Exercise description = One range is to be output from the listing below, exactly as written: the line with "let bs := entryBlocks j.entry" to the line with "goes on. -/", both kept.

== Segment start ==

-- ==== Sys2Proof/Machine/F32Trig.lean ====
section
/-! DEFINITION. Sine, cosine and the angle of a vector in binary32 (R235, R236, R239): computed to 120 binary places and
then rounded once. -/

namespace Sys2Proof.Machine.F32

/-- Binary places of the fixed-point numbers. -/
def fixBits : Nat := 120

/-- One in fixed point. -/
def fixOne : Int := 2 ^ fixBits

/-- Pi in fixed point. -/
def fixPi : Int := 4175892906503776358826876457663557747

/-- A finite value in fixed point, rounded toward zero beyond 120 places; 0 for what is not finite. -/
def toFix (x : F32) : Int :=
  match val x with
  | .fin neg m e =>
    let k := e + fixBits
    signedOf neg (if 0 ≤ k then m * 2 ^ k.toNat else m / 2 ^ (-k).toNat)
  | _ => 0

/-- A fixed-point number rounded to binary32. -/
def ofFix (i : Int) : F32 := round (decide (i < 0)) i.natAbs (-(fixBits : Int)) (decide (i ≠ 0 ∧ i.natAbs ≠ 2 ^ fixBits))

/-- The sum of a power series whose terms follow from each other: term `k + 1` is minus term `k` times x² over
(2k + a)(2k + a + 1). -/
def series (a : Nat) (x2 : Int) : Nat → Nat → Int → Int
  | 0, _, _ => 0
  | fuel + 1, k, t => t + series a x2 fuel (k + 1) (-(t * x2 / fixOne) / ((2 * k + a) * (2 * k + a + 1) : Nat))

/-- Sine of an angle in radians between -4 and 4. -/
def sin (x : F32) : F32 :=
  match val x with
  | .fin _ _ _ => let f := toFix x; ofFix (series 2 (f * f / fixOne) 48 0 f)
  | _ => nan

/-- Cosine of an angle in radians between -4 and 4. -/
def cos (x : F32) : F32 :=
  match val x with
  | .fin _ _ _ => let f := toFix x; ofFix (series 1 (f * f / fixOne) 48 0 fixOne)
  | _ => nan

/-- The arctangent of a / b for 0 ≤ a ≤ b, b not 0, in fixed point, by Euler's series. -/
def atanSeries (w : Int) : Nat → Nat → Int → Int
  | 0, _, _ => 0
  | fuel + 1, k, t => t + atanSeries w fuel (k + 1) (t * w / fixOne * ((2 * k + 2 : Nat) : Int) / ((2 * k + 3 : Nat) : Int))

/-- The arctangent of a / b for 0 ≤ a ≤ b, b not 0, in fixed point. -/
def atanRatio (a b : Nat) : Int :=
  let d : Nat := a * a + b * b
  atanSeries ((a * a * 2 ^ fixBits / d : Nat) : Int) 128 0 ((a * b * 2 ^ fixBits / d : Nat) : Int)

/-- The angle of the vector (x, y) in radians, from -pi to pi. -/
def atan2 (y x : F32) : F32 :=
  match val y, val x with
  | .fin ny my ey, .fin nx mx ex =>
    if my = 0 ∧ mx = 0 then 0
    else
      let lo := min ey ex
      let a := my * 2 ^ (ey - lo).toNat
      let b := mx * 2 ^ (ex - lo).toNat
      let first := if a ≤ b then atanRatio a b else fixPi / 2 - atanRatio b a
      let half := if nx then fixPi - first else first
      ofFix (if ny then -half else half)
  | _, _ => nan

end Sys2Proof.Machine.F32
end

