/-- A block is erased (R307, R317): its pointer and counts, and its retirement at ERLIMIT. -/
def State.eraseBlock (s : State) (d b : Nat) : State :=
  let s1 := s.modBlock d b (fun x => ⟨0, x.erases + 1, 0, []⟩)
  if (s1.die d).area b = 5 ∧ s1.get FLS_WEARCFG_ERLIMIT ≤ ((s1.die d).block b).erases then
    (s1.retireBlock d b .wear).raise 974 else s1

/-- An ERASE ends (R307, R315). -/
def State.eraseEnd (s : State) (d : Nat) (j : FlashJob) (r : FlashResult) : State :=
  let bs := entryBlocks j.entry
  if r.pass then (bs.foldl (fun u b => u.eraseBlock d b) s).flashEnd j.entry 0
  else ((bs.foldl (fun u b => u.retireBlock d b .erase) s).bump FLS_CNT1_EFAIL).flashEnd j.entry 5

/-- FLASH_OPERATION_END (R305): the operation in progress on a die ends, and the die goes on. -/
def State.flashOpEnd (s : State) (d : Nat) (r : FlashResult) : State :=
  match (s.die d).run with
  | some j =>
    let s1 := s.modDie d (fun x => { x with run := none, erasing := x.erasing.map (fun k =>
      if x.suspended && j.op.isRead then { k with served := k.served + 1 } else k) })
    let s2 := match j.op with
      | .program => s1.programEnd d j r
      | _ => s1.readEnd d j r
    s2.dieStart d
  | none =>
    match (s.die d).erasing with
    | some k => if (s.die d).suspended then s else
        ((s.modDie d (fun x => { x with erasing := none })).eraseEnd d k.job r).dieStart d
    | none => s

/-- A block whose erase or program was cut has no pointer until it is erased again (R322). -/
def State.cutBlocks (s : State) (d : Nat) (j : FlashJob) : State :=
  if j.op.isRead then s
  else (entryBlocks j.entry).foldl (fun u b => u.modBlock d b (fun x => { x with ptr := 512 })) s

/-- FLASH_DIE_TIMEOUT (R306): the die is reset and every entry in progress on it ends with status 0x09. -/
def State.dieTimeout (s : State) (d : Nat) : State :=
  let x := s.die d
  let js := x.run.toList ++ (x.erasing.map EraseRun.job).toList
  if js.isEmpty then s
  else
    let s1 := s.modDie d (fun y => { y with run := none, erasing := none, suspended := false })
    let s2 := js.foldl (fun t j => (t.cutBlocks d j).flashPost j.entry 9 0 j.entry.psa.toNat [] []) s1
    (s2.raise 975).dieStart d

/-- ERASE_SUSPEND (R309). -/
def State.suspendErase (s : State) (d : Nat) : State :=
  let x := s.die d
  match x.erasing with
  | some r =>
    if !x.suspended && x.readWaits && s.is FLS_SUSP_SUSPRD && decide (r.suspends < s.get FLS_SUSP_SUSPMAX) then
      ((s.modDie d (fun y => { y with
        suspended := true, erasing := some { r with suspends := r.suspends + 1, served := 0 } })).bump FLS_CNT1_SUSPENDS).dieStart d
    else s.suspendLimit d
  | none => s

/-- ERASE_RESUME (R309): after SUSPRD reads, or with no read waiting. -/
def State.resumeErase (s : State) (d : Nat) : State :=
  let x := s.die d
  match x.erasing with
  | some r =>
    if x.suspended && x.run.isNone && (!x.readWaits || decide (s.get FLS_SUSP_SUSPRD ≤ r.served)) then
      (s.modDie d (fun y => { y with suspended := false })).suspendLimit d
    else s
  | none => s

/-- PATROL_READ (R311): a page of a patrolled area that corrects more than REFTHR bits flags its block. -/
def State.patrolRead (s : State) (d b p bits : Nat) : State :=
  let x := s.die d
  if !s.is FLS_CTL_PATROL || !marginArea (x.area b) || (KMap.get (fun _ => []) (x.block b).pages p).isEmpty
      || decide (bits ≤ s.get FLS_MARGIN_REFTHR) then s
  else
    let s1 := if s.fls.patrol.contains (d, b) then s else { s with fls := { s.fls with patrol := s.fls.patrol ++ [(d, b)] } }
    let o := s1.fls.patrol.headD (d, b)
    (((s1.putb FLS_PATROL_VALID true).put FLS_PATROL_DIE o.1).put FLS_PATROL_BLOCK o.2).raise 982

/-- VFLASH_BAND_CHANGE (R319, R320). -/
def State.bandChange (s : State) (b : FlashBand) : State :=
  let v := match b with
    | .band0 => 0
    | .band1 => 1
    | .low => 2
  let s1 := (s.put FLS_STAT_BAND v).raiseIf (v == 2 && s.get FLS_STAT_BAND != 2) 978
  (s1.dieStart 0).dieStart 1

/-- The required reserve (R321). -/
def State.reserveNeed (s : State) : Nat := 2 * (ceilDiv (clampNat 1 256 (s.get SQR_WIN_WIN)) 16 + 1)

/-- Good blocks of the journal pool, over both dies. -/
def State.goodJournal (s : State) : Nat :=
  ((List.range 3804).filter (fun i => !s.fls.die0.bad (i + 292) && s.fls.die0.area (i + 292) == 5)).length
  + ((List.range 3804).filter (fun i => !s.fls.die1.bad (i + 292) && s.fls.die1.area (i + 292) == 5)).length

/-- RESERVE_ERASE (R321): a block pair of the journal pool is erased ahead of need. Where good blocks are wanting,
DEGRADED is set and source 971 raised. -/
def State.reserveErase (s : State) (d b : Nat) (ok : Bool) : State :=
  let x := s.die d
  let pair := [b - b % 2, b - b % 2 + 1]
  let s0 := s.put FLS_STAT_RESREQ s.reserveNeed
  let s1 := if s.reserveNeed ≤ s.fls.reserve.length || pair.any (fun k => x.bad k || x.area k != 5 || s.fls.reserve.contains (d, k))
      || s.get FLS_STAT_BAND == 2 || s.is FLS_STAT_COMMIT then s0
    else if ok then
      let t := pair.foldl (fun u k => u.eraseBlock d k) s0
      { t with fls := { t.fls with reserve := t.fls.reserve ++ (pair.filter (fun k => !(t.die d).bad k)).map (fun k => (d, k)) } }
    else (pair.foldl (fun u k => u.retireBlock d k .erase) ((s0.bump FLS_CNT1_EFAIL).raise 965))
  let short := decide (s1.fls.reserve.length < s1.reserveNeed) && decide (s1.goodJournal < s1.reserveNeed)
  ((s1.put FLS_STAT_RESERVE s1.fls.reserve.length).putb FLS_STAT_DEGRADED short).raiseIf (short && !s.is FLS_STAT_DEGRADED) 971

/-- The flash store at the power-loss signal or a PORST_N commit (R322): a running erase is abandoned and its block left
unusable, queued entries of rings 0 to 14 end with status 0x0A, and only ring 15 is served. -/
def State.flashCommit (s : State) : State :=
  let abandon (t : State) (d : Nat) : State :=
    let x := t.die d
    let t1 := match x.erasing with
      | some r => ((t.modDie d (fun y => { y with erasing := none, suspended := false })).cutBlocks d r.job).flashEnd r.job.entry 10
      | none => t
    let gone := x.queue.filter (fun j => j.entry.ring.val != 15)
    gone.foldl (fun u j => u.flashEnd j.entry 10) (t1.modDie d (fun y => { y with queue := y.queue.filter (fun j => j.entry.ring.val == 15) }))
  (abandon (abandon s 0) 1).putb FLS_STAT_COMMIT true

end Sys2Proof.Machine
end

== Segment end ==
== Segment start ==

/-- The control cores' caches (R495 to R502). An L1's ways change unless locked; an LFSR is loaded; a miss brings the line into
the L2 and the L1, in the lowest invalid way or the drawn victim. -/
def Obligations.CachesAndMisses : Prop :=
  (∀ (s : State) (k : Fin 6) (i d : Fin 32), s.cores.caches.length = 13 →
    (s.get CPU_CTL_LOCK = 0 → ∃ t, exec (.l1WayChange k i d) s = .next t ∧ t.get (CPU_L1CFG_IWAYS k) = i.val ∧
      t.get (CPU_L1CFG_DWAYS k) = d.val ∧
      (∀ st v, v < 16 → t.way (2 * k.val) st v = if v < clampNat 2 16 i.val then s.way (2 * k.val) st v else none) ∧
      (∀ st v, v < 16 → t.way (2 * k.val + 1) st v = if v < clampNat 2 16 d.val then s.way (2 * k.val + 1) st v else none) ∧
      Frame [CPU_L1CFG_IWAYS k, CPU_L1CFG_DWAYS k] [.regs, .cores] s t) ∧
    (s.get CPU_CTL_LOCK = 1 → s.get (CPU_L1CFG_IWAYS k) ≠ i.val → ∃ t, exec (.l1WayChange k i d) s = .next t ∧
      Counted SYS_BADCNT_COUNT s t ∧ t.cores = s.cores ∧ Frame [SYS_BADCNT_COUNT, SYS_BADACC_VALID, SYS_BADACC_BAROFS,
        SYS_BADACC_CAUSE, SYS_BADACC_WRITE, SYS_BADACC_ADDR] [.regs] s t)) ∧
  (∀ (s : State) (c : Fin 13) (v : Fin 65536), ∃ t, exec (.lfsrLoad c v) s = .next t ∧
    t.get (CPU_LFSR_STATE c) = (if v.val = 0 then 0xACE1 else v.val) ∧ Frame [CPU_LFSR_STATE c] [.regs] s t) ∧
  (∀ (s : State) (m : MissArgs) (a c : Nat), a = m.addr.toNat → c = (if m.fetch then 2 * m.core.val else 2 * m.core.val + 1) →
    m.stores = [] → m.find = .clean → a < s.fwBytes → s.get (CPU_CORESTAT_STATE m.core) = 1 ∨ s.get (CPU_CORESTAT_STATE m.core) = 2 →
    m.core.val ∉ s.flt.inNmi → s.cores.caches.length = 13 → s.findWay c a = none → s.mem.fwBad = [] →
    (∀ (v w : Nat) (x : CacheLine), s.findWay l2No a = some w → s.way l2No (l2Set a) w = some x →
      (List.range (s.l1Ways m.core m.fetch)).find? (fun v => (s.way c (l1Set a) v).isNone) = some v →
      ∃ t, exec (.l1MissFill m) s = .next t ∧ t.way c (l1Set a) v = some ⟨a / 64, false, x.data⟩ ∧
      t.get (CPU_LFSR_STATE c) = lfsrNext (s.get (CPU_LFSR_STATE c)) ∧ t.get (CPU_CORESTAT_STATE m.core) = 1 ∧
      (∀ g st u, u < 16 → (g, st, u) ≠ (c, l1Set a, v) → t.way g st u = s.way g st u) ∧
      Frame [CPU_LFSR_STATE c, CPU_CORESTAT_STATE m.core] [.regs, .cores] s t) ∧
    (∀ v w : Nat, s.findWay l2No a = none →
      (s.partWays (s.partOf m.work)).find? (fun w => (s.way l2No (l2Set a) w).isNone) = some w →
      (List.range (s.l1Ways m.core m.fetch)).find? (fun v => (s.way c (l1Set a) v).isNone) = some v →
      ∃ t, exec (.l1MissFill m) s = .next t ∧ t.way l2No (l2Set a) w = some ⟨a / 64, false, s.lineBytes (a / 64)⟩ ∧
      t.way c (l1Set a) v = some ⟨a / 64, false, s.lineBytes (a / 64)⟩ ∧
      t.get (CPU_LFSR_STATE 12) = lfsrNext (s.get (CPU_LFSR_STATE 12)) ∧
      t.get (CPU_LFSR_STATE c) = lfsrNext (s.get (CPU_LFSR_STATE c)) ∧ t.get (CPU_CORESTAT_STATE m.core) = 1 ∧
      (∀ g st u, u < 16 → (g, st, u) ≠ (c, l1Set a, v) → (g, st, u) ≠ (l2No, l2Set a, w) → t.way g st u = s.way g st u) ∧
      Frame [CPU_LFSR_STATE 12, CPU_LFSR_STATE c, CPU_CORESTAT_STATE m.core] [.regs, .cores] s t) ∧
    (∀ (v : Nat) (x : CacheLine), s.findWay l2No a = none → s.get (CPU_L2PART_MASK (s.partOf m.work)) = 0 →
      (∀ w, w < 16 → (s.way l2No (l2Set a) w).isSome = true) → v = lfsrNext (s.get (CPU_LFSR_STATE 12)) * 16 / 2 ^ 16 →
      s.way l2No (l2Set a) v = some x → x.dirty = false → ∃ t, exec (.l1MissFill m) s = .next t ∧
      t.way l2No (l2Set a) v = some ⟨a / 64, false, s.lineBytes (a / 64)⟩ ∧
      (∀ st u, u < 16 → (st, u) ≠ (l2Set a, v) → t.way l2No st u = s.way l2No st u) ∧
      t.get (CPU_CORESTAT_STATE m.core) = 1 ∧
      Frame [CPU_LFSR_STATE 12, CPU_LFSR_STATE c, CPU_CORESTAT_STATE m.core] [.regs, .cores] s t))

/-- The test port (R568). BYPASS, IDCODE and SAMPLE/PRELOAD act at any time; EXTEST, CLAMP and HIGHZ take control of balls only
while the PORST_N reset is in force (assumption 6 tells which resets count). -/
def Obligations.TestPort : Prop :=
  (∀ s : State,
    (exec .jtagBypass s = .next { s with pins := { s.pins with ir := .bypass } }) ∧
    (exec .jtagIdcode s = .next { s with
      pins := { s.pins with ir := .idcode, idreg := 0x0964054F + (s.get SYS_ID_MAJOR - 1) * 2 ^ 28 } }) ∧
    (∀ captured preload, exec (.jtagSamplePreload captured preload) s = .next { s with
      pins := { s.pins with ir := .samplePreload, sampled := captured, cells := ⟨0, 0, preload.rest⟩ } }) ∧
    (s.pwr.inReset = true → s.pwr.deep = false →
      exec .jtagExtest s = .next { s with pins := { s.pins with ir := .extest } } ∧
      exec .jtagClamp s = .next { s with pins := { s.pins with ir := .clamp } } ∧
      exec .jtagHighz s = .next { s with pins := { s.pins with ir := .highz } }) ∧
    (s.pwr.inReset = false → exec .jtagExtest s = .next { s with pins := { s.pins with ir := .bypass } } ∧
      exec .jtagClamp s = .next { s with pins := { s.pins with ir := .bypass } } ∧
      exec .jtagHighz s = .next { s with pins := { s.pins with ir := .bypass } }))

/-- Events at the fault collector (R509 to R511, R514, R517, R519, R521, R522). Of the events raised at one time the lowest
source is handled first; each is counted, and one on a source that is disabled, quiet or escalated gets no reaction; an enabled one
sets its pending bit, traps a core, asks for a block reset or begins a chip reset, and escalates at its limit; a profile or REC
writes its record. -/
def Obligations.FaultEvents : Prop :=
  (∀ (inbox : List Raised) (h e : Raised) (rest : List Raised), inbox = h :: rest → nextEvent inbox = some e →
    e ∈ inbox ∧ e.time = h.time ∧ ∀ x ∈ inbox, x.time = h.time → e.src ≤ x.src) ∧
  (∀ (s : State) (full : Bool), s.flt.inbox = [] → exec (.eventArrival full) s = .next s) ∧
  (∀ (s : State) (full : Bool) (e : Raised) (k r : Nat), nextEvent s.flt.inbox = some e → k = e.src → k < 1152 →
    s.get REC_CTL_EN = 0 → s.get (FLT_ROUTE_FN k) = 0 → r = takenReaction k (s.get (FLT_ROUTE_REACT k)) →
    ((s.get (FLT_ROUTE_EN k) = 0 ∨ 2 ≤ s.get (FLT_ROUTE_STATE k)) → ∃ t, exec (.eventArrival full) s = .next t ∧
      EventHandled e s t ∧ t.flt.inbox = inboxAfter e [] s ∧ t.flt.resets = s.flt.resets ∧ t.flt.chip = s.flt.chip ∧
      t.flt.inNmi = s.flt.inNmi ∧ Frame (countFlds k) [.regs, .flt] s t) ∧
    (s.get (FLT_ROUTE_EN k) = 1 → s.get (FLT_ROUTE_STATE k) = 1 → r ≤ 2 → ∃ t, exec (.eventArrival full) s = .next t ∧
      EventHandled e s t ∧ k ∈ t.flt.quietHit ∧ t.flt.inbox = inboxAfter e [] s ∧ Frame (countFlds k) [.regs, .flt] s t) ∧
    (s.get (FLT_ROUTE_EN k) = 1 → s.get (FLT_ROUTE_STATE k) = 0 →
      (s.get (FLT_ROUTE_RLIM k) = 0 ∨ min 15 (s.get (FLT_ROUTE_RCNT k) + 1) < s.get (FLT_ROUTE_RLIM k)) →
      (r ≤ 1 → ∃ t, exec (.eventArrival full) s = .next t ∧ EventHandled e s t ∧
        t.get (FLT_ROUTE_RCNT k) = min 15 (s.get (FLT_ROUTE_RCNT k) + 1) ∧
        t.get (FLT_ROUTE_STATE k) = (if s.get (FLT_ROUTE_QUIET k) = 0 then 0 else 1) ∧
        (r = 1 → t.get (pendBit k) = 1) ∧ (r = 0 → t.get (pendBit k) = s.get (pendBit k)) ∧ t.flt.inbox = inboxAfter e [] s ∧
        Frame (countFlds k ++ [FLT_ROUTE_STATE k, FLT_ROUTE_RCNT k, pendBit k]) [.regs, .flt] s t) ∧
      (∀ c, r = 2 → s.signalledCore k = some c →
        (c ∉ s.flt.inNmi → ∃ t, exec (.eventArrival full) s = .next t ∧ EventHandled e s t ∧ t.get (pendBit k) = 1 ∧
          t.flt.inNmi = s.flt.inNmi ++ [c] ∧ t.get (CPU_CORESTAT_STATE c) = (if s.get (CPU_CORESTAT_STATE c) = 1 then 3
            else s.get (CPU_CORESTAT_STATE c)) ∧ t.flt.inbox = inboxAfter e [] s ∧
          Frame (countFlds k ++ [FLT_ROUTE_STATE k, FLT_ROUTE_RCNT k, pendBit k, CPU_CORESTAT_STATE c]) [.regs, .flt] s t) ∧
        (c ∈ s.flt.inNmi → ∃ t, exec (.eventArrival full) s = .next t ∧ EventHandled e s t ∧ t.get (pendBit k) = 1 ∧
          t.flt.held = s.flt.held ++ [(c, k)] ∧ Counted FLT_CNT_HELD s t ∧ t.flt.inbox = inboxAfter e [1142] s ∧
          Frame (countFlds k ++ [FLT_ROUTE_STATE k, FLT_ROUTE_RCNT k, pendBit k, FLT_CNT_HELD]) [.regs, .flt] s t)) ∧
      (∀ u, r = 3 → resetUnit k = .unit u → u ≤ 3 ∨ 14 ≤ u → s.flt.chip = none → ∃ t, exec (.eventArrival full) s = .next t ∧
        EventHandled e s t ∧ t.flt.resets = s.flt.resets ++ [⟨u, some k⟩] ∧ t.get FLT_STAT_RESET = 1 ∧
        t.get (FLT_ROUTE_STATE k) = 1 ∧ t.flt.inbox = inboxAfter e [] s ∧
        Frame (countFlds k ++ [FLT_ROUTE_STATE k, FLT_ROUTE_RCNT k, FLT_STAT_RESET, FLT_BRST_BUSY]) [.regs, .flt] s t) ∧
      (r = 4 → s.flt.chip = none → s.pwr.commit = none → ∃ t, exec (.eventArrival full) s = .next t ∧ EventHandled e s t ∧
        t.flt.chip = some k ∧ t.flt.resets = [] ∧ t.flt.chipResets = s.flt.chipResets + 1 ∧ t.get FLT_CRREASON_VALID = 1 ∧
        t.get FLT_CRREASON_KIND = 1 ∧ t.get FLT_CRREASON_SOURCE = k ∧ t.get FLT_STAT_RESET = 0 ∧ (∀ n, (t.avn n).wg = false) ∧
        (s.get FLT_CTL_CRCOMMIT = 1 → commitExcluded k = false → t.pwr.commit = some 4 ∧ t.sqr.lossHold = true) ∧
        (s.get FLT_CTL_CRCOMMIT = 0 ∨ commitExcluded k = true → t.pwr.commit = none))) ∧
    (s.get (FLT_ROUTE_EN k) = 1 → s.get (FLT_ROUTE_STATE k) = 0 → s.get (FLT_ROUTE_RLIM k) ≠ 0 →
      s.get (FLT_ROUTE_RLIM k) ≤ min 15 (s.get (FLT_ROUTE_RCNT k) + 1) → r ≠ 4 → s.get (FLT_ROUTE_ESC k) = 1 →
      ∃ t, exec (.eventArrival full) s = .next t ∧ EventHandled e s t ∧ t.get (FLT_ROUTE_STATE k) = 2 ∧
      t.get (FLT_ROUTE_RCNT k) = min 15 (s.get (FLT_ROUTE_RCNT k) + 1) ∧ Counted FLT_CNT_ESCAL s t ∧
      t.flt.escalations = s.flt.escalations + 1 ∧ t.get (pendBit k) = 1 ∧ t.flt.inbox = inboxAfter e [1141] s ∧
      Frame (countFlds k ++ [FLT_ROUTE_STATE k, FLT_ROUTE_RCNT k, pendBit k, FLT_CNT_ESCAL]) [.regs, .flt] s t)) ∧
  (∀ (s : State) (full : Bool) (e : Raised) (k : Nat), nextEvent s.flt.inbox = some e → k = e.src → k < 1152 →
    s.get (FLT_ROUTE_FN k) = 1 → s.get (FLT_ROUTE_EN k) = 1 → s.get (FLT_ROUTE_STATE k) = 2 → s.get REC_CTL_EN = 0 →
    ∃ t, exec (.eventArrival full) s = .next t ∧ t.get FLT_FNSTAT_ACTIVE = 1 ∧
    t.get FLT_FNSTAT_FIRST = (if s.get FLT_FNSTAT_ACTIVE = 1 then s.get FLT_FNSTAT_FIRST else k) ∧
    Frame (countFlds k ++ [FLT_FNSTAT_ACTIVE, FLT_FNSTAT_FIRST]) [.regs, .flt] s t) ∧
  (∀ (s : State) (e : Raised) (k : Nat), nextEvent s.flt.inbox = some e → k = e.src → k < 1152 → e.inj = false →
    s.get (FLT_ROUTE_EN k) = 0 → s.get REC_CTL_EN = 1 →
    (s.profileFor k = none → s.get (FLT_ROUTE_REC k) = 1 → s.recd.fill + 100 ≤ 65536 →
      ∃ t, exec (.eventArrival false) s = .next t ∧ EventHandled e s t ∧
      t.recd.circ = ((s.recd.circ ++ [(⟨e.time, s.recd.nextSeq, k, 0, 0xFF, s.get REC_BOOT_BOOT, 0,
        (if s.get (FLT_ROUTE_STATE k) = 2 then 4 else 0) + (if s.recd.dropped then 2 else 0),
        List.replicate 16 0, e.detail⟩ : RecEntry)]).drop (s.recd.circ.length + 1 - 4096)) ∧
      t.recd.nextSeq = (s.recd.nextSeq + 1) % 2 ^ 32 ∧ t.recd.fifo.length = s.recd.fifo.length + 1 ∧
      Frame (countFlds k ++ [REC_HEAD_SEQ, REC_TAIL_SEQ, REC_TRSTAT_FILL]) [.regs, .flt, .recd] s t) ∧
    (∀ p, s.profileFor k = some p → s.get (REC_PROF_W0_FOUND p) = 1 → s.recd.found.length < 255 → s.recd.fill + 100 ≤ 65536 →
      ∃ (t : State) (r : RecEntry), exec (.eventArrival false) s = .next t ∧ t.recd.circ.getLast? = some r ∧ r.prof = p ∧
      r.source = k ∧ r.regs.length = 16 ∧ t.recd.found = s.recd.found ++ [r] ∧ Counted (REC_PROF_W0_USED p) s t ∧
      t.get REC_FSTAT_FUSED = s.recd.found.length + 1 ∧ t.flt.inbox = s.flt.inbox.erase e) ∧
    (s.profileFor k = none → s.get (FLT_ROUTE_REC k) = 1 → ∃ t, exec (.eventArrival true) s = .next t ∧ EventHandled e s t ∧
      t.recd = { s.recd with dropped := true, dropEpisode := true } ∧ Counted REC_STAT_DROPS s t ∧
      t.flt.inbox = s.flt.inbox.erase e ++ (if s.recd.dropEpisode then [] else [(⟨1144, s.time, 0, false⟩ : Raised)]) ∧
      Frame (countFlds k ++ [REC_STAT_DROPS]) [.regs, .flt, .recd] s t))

== Segment end ==

Response =
  let bs := entryBlocks j.entry
  if r.pass then (bs.foldl (fun u b => u.eraseBlock d b) s).flashEnd j.entry 0
  else ((bs.foldl (fun u b => u.retireBlock d b .erase) s).bump FLS_CNT1_EFAIL).flashEnd j.entry 5

/-- FLASH_OPERATION_END (R305): the operation in progress on a die ends, and the die goes on. -/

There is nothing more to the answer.